The results obtained indicate that mixing of zeolitic rock with NaOH gives a very reactive phase (‘amorphous sodium hydrosilicate’), which can not only crystallize into Na-zeolites, but also actively absorb CO2 and H2O from air, forming fibrous crystals of hydrocarbonate. Understanding of both these processes is of great importance in manufacturing of foam building materials from natural zeolitic rocks.
Micro-ftir study of quartz crystals from Zhelannoye deposit, Subpolar Urals
Shtenberg M.V.1,2, Repina S.A.1
1 Institute of mineralogy UrB ras; 2 South-Ural State University, Miass, Russia
shtenberg@mineralogy.ru
Quartz is the most popular mineral to get the information about conditions of formation. In its composition and structure are showed main stages of geological environment evolution. Quartz crystals are the most informative to trace changes in composition on various zones and sectors of growth. Infrared spectroscopy is an effective method to investigate various hydrogen-bearing groups.
The quartz crystals (citrines, smoke, clear) were collected from Zhelannoye deposit, Subpolar Urals. The double polished sections parallel to (0001) were prepared. We measured unpolarized infrared spectra in the 5500-2000 cm-1 region, using a MultiScope Perkin Elmer FTIR microscope equipped with a MCT detector under the condition of 4 cm-1 resolution at room temperature. All spectra were co-added 128 scans. The measured area was restricted by the 50x50 μm2 square aperture for each spot. Spots were measured along profile line in 1 millimeter.

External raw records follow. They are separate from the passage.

-- ==== Sys2Proof/Machine/Vmask.lean ====
section
/-! DEFINITION. Vector compares and logic: VMASK (R144, R145). -/

namespace Sys2Proof.Machine

/-- The comparison of two lanes under EQ, NE, LT or LE (R144). -/
def vcmpLane (t : BitVec 4) (c x y : Nat) : Bool × FFlags :=
  if 8 ≤ t.toNat then
    let w := laneBits t.toNat
    match c with
    | 0 => (x = y, .none)
    | 1 => (x ≠ y, .none)
    | 2 => (laneLess (signedType t) w x y, .none)
    | _ => (!laneLess (signedType t) w y x, .none)
  else
    let F := vrFloat t
    let u := F.decode x
    let v := F.decode y
    match c with
    | 0 => fcmpVal 0 u v
    | 1 => let r := fcmpVal 0 u v; (!r.1, r.2)
    | 2 => fcmpVal 1 u v
    | _ => fcmpVal 2 u v

/-- The destination mask's bits of each lane (R144). -/
def vcmpBits (w : Nat) (active zero : Nat → Bool) (res : Nat → Bool) (old : Word) : Word :=
  BitVec.ofNat 64 (joinLanes (w / 8) ((upTo (512 / w)).map fun i =>
    if active i then (if res i then 2 ^ (w / 8) - 1 else 0)
    else if zero i then 0 else old.toNat / 2 ^ (w / 8 * i) % 2 ^ (w / 8)))

/-- VCMP (R144). -/
def execVcmp (d : PReg) (a b : VReg) (t m : BitVec 4) (c : BitVec 2) (s : State) : Out :=
  let w := laneBits t.toNat
  .next (s.issue .vector fun _ s =>
    let va := s.cur.vec a
    let vb := s.cur.vec b
    let M := s.cur.mask (maskReg m)
    let r := fun (i : Nat) => vcmpLane t c.toNat (lane va w i) (lane vb w i)
    let fl := (upTo (512 / w)).foldl (fun f i => if activeLane M w i then f ||| (r i).2 else f) FFlags.none
    let v := vcmpBits w (activeLane M w) (fun _ => m.getLsbD 3) (fun i => (r i).1) (s.cur.mask d)
    let u := s.raise fl
    ({ u with cur := u.cur.setMask d v } : State).done .vector)

/-- VLOG (R145): masked by bytes. -/
def State.vlog (s : State) (d a b : VReg) (m : BitVec 4) (f : Nat → Nat → Nat) : State :=
  s.issue .vector fun _ s =>
    let va := s.cur.vec a
    let vb := s.cur.vec b
    s.vmasked .vector d 8 m fun i => (f (lane va 8 i) (lane vb 8 i), .none)

/-- VAND (R145). -/
def execVand (d a b : VReg) (m : BitVec 4) (s : State) : Out := .next (s.vlog d a b m fun x y => x &&& y)

/-- VOR (R145). -/
def execVor (d a b : VReg) (m : BitVec 4) (s : State) : Out := .next (s.vlog d a b m fun x y => x ||| y)

/-- VXOR (R145). -/
def execVxor (d a b : VReg) (m : BitVec 4) (s : State) : Out := .next (s.vlog d a b m fun x y => x ^^^ y)

/-- VANDN (R145). -/
def execVandn (d a b : VReg) (m : BitVec 4) (s : State) : Out := .next (s.vlog d a b m fun x y => x &&& (255 - y))

/-- MLOG (R145): unmasked, on mask registers; m0 reads all ones. -/
def State.mlog (s : State) (d a b : PReg) (f : Word → Word → Word) : State :=
  let sh : Shape := { full := true, vec := d ≠ 0 || a ≠ 0 || b ≠ 0 }
  s.issue sh fun _ s => State.done { s with cur := s.cur.setMask d (f (s.cur.mask a) (s.cur.mask b)) } sh

/-- MAND (R145). -/
def execMand (d a b : PReg) (s : State) : Out := .next (s.mlog d a b fun x y => x &&& y)

/-- MOR (R145). -/
def execMor (d a b : PReg) (s : State) : Out := .next (s.mlog d a b fun x y => x ||| y)

/-- MXOR (R145). -/
def execMxor (d a b : PReg) (s : State) : Out := .next (s.mlog d a b fun x y => x ^^^ y)

/-- MANDN (R145). -/
def execMandn (d a b : PReg) (s : State) : Out := .next (s.mlog d a b fun x y => x &&& ~~~y)

end Sys2Proof.Machine
end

The absorbance spectra were normalized by thickness of sample. Curve-fitting analysis was carried out by using PeakFit for Windows software. Overlapping absorption bands in each spectrum were resolved into 9 bands, which include Al-OH bands at 3315 cm-1, 3378 cm-1 and 3432 cm-1, Al-O(Li) bands at 3403 cm-1, 3440 cm-1, 3482 cm-1 and 3512 cm-1, and an Si-O bands at 3200 cm-1 and 3300 cm-1 [1]. A Lorentzian function was used as a model of OH bands and Gaussian function for Si-O bands. The basic relationship between IR intensity and concentration was given using Beer-Lambert law. The equation was used [2]:
CH = A·∆, (1)
CH – the H amount in 106 Si; A – the calibration factor; ∆ – the integrated absorbance under the OH band, normalized by the sample thickness. The hydrogen amount was converted in weight-part concentration OH groups.

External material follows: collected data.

-- ==== Sys2Proof/Machine/Dispatch.lean ====
section
/-! DEFINITION. Sys2Proof/Machine/Dispatch.lean: one arm per constructor of Instr, in the order of the opcode table. -/

namespace Sys2Proof.Machine
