/-- The events that may be due anywhere, in a fixed order. -/
def State.due (s : State) : List Move :=
  ((s.msgs.zip (upTo s.msgs.length)).map fun m => m.1.body.event m.2) ++
    s.cores.flatMap (fun c => s.coreEvents c.1) ++ s.live.flatMap slotEvents ++
    s.pkgs.flatMap (fun p => s.pkgEvents p.1) ++ s.bases.flatMap (fun b => baseEvents b.1 b.2) ++
    ((s.dies.filter fun e => e.2.clearing.isSome).map fun e => execWindowClearDone (e.1 / 8) (e.1 % 8)) ++
    ((s.eps.filter fun e => e.2.peer ≠ 0).flatMap fun e =>
      (if s.linksDown then [execPeerUnreachable e.1 1] else []) ++ [execPeerUnreachable e.1 2, execPeerUnreachable e.1 3]) ++
    [execPodFormation]

/-- The first event of a list that changes the machine comes about. -/
def State.firstEffect (s : State) : List Move → Option State
  | [] => none
  | f :: r =>
    match f s with
    | .next t => if t = s then s.firstEffect r else some t
    | _ => s.firstEffect r

/-- The cores whose running process can issue. -/
def State.issuing (s : State) : List CoreId :=
  (s.cores.filter fun c => match c.2.running with
    | some k => (s.proc k).held.isNone && s.coreUp c.1
    | none => false).map (·.1)

/-- The core that issues next: the first after the one that issued last, in a circle. -/
def State.nextCore (s : State) : Option CoreId :=
  match s.issuing.find? fun c => s.here < c with
  | some c => some c
  | none => s.issuing.head?

/-- What the machine does when nothing else is asked of it: what is due comes about at once; else the next core issues;
else a cycle passes. -/
def State.moves (s : State) : Out :=
  match s.firstEffect s.due with
  | some t => .next t
  | none =>
    match s.nextCore with
    | some c => s.issueOn c
    | none => .next s.idle

end Sys2Proof.Machine
end

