-- ==== Sys2Proof/Machine/Core.lean ====
section
/-! DEFINITION. The machine as the host's interface takes it. -/

def Sys2Proof.core : Host.Core :=
  { State := Sys2Proof.Machine.State
    Fault := Sys2Proof.Machine.Fault
    Refusal := Sys2Proof.Machine.Refusal
    step := Sys2Proof.Machine.step
    reset := Sys2Proof.Machine.State.reset }
end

The zonal structure in weakly colored citrine crystals using binocular microscope was established (fig.). The shadows of the Brazilian growth twins at crystal rim and sericite powder at the upper faces were described. It is supposed, the growth twins and sericite powder were formed as a result of the imposed mechanical strains. The zoning profile was revealed, that the content of Al-O (Li) groups in the crystal rim is less, than in the core part. It is possible to assume, that during the rim crystallization the conditions accompanied with the Li depletion in hydrothermal fluids were changed. Also smoky quartz crystals from this deposit were studied. Similar shadow zone wasn’t observed there and OH-groups location is uniformly from core to rim.
Thus, IR microspectrometry method allows to reveal OH-groups location in different quartz crystal zones and determinate a change the mineral-forming condition changing.

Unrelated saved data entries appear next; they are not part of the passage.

-- ==== Sys2Proof/Certificates/Slice0/Obligations.lean ====
section
/-! DEFINITION. Sys2Proof/Certificates/Slice0/Obligations.lean: the statements for the provers. Each says what one shared
operation, one family of instructions or events, or one step does, for every state and operand that meets its
hypotheses; the next state of a completed instruction is stated in the model's own named operations. -/

open Sys2Proof Sys2Proof.Machine

/-- The checks before an instruction, in the order of R68: a light process outside its repertoire traps ILLOP 0x1 (R27), an
ALT breach traps ILLOP 0x5, a privileged encoding in user mode traps PRIV, a vector access without a free extension slot
traps PROT 0x2 and leaves the process as it was (R28). -/
def Obligations.ChecksInOrder : Prop :=
  ∀ (i : Instr) (sh : Shape) (s : State), shapeOf i = some sh → s.cur.phase = .fresh →
    let lightBreach := s.cur.light = true ∧ (sh.full = true ∨ ∃ r ∈ sh.named, 9 ≤ r.toNat)
    let altBreach := (sh.alt = 0 ∧ s.cur.inalt = true) ∨ (sh.alt = 2 ∧ s.cur.inalt = false)
    let privBreach := sh.priv = true ∧ s.cur.supv = false
    (lightBreach → exec i s = .next (s.trap 0x01 [1])) ∧
    (¬lightBreach → altBreach → exec i s = .next (s.trap 0x01 [5])) ∧
    (¬lightBreach → ¬altBreach → privBreach → exec i s = .next (s.trap 0x02 [])) ∧
    (¬lightBreach → ¬altBreach → ¬privBreach → sh.vec = true → s.cur.vext = none → s.freeExt = none →
      exec i s = .next (s.trap 0x05 [2]))

/-- Queue ports (R69, R108, R251): a source field reads only a pop port and a destination field only a push port, else
ILLOP 0x2; with too few words that no instruction in progress has taken, behind another process, or with no room the
process parks with WAITK 1 and looks again (R253, R258); a push waits until the stores
before it have passed the ordering point; else every pop and the push happen together, and of two source fields that name one port field a receives the older word. -/
def Obligations.QueuePorts : Prop :=
  ∀ (i : Instr) (sh : Shape) (d a : Reg) (imm : BitVec 16) (s : State),
    let port := s.cur.port
    let fifo := fun (k : Nat) => (s.ep (s.fifoEp s.cur k)).fifo
    let bound := fun (k : Nat) => s.ep (s.cur.qeps.get k 0)
    let right := (∀ r ∈ sh.srcs, ∀ k, port r = some k → s.cur.qdir.getLsbD k = false) ∧
      (∀ r ∈ sh.dst, ∀ k, port r = some k → s.cur.qdir.getLsbD k = true) ∧ ∀ r ∈ sh.dsrc, port r = none
    let sound := ∀ r ∈ sh.srcs ++ sh.dst.toList, ∀ k, port r = some k → (bound k).linkReason = none ∧ (bound k).state ≠ 3
    let short := (∃ r ∈ sh.srcs, ∃ k, port r = some k ∧ (s.behind (s.ep (s.fifoEp s.cur k)) = true ∨
        (s.ep (s.fifoEp s.cur k)).free.length < sh.srcs.countP fun q => port q = some k)) ∨
      ∃ r ∈ sh.dst, ∃ k, port r = some k ∧ ((bound k).state ≠ 2 ∨ 16 ≤ (fifo k).length)
    (shapeOf i = some sh → s.cur.phase = .fresh → s.cur.light = false → s.cur.inalt = false → sh.alt ≤ 1 → sh.vec = false →
      (sh.priv = true → s.cur.supv = true) →
      (¬right → exec i s = .next (s.trap 0x01 [2])) ∧
      (right → sound → short → ∃ r ∈ sh.srcs ++ sh.dst.toList, ∃ k, port r = some k ∧
        exec i s = .next ((s.operatedBy s.self (s.cur.qeps.get k 0)).parkEp 1 (s.cur.qeps.get k 0) .fresh none)) ∧
      (right → sound → ¬short → (∃ r ∈ sh.dst, port r ≠ none) → s.drained s.self .corePoint = false →
        exec i s = .next (s.hold (.drain .corePoint) .fresh))) ∧
    (Ready (Shape.abd d a a) s → ∀ k x y r, port a = some k → port d = none → d ≠ 0 → fifo k = x :: y :: r →
      ∃ u : State, exec (.sub d a a) s = .next u ∧ u.cur.reg d = x - y ∧ (u.ep (s.fifoEp s.cur k)).fifo = r) ∧
    (Ready (Shape.ad d a) s → ∀ k, port a = none → port d = some k →
      ∃ u : State, exec (.addi d a imm) s = .next u ∧ u.cur.g = s.cur.g ∧
        (u.ep (s.fifoEp s.cur k)).fifo = fifo k ++ [s.cur.reg a + imm.signExtend 64])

All spectra measurements were executed at “Geoanalyst” Centre in the Institute of Geology and Geochemistry, Urals Branch of Russian Academy of Science. This work is supported by FTP “Scientific and scientific-pedagogical personnel of innovative Russia” (GC № 14.740.11.1212 of 14.06.2011).
Fig. The zoning profile of concentration Al-OH and Al-O(Li) groups in citrine.
References:
1. Kats A. (1962) Hydrogen in Alpha-quartz. Philips Research Reports, 17 201-279.